Outis Philalithopoulos Post author , , July 21, 2017 at 12:49 pm

These are all great points. Yes, it's a long way from Sartre to Pasolini as well.

On Italian versus French Catholicism, I hadn't thought of this. But it also makes a great deal of sense in terms of the particular history of French Catholicism under the FR, with the clerical oath.

Michael M , , July 21, 2017 at 11:12 am

I agree with this line of thought. What's always bothered me by previous discussions of "communism" have been 1) the absence of the roots of communism, ( ie hunter gatherer societies, and the teachings of the Buddha and Christ), and 2) the cultural and tribal influences of each group attempting this quest.

To the first point, it seems to me that various religious groups within the United States have attempted their version of communism with varying degrees of success, from 1800s farming communities to self proclaimed demagogues of the Jim Jones variety. I think the notion of the battle between humanistic traits of altruism vs narcissism are instrumental in understanding the roots of the success of each group.

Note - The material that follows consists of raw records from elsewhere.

-- ==== Sys2Proof/Machine/Capture.lean ====
section
/-! DEFINITION. Rows of the record engine and the beat that draw on every tap: BEAT, HEADER_READY, RECORD_COMMIT (R108, R195,
R196, R221, R233). -/

namespace Sys2Proof.Machine

/-! ## Header and commit (R195, R196) -/

/-- A record's header becomes ready: it takes the next sequence number, its segment index, and the flags of its window (R196, R198, R201). A
header that is late is absent (R54, kind 3). -/
def numberRec (r : Rec) (s : State) : State :=
  let s := if r.mu.isEmpty then measureRec r s else s
  let q := get REC_SEQ.NEXT s
  let x := (s.record.recs.find? (fun x => x.id == r.id)).getD r
  let t := takeSeg x (count REC_SEQ.NEXT s)
  let late := isLate 0x0B 0 s
  let y := { t.1 with phase := .numbered, seq := q, flags := t.1.flags ||| windowFlags t.1 s,
                      hdr := if late then 0 else t.1.hdr, queued := t.1.queued && !late }
  { t.2 with record.recs := t.2.record.recs.map (fun x => if x.id == r.id then y else x) }

/-- HEADER_READY: the records whose headers are ready in this slot are numbered in the order of R196. -/
def headerReady (s : State) : State :=
  let due := (s.record.recs.filter (wantsNumber s.now)).foldl (fun l r => insertRec r l) []
  due.foldl (fun s r => numberRec r s) (measureDue s)

/-- Meaning of HEADER_READY. -/
def execHeaderReady (s : State) : Host.Outcome State Fault Refusal := .next (headerReady s)

/-- One commit: the measurement statistics, persistence and accumulation units take the record, then the engine lets it go. -/
def commitOne (r : Rec) (s : State) : State := commitRec r (auCommit r (perCommit r (muCommit r s)))

/-- RECORD_COMMIT: records commit in sequence order while they are complete, up to three in a slot (R195, R196, R310). -/
def recordCommits : Nat → State → State
  | 0, s => s
  | n + 1, s =>
    match committable s with
    | none => s
    | some r => recordCommits n (commitOne r s)

/-- Meaning of RECORD_COMMIT. -/
def execRecordCommit (s : State) : Host.Outcome State Fault Refusal := .next (recordCommits 3 s)

/-! ## A beat (R3, R108, R221) -/

/-- Whether BEAT has its beat: even slot, a beat not yet taken, the front end past its latency, and the Avenue
converting. -/
def beatDue (s : State) : Bool :=
  s.tickOn && s.now % 2 == 0 && 40 ≤ s.now && s.ave.beat ≤ (s.now - 40) / 2 && converting s

/-- A beat reaches the taps, the triggers, the reduction stage and the ingest streams. -/
def takeBeat (b : Nat) (codes ahead : List Nat) (s : State) : State :=
  let beats := inputBeats codes ahead s
  let s := beats.foldl (fun s x => addMark ⟨b, x.input, x.flags⟩ s) s
  let s := beats.foldl (fun s x => addTap x.input b (x.y.map (· * 16)) x.flags s) s
  let s := reduceBeat b beats (holdBeat b beats (lightBeat b (beats.find? (fun x => x.input == 3)) s))
  let s := aveBeat b codes ahead (streamsBeat b beats s)
  perStep (measureDue ((List.range 4).foldl (fun s n => auStep n s) s))

/-- Meaning of BEAT: the beat that reaches the Avenue in this slot; the front end samples in RUN, under CONFIG 0 for its own watches only (R107). A
beat that is late is absent (R54, kind 3). -/
def execBeat (codes ahead : List Nat) (s : State) : Host.Outcome State Fault Refusal :=
  if beatDue s && !(isLate 1 0 s) then .next (takeBeat ((s.now - 40) / 2) codes ahead s) else .next s

/-! ## Live registers -/

/-- STATE of the record engine (R198, R219): 0 STOPPED, 1 ARMING, 2 ARMED, 3 CAPTURE, 4 DEAD, 5 HELD. -/
def recStatState (s : State) : Nat :=
  if !s.record.running then 0
  else if s.record.startWaits then 5
  else if s.record.place = 1 ∨ mode s = 4 then 2
  else match armed s with
    | some r => if r.armBeat + r.gen.pre ≤ (s.ave.beat : Int) then 2 else 1
    | none =>
      if s.record.recs.any (fun r => r.phase == .capturing && !r.ended) then 3
      else if s.record.dead && decide (s.now < s.record.armDue ∨ segClosed 4 s = true) then 4
      else 5

/-- The record engine's live registers (R219, R220): STATE, holds, open and provisional records, queue depth and reservations, and the
next beat written. -/
def refreshRecStat (s : State) : State :=
  let w := if s.record.running && s.record.place == 1 then (streamBeat s.ave.beat s).toNat else 0
  let s := set REC_STAT.STATE (recStatState s) (set REC_STAT.HELD (held s)
    (set REC_STAT.OPEN (Nat.min 7 (s.record.recs.filter (fun r => !r.prov && r.phase != .armed)).length)
      (set REC_STAT.PROV (s.record.recs.filter (fun r => r.prov)).length s)))
  let s := set REC_CQ_STAT.DEPTH s.record.queue.length (set REC_CQ_STAT.RSV s.record.recs.length (setB REC_CQ_STAT.FULL (cqFill s == 256) s))
  set REC_WBEAT_LO.W w (set REC_WBEAT_HI.W (w / 2 ^ 32) s)

end Sys2Proof.Machine
end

From my little understanding of China and Russia, both have historically had autocratic cultures for multiple reasons, so an autocratic form of top down society would be a natural progression from the then status quo.

Regarding the "Horrors of Communism" I am reminded of the types of regimes that were overthrown in the cases of the China and Russia, and how the degree of external threat to the fledgling attempts may have influenced their courses. Interesting current examples include the continually externally besieged and totalitarian regime of North Korea, as opposed to the "Communist" regime of North Vietnam. I can only wonder what will result in the United States should our Lords and Masters decide to use all means necessary to quell a popular uprising, but then the current control of the media is proving quite successful.

In any case from my perspective the more democratic and successful attempts at economic equality have been exemplified in smaller homogeneous tribal societies such various Nordic countries. My observation of history tells me that the larger the entity one tries to democratically control, the more likelihood of corruption by narcissistic players irrespective of the type of governmental system proposed.

Mattman , , July 21, 2017 at 9:24 am

Q: Are the problems of historical communism explainable in terms of the opposition that communism experienced from reactionaries?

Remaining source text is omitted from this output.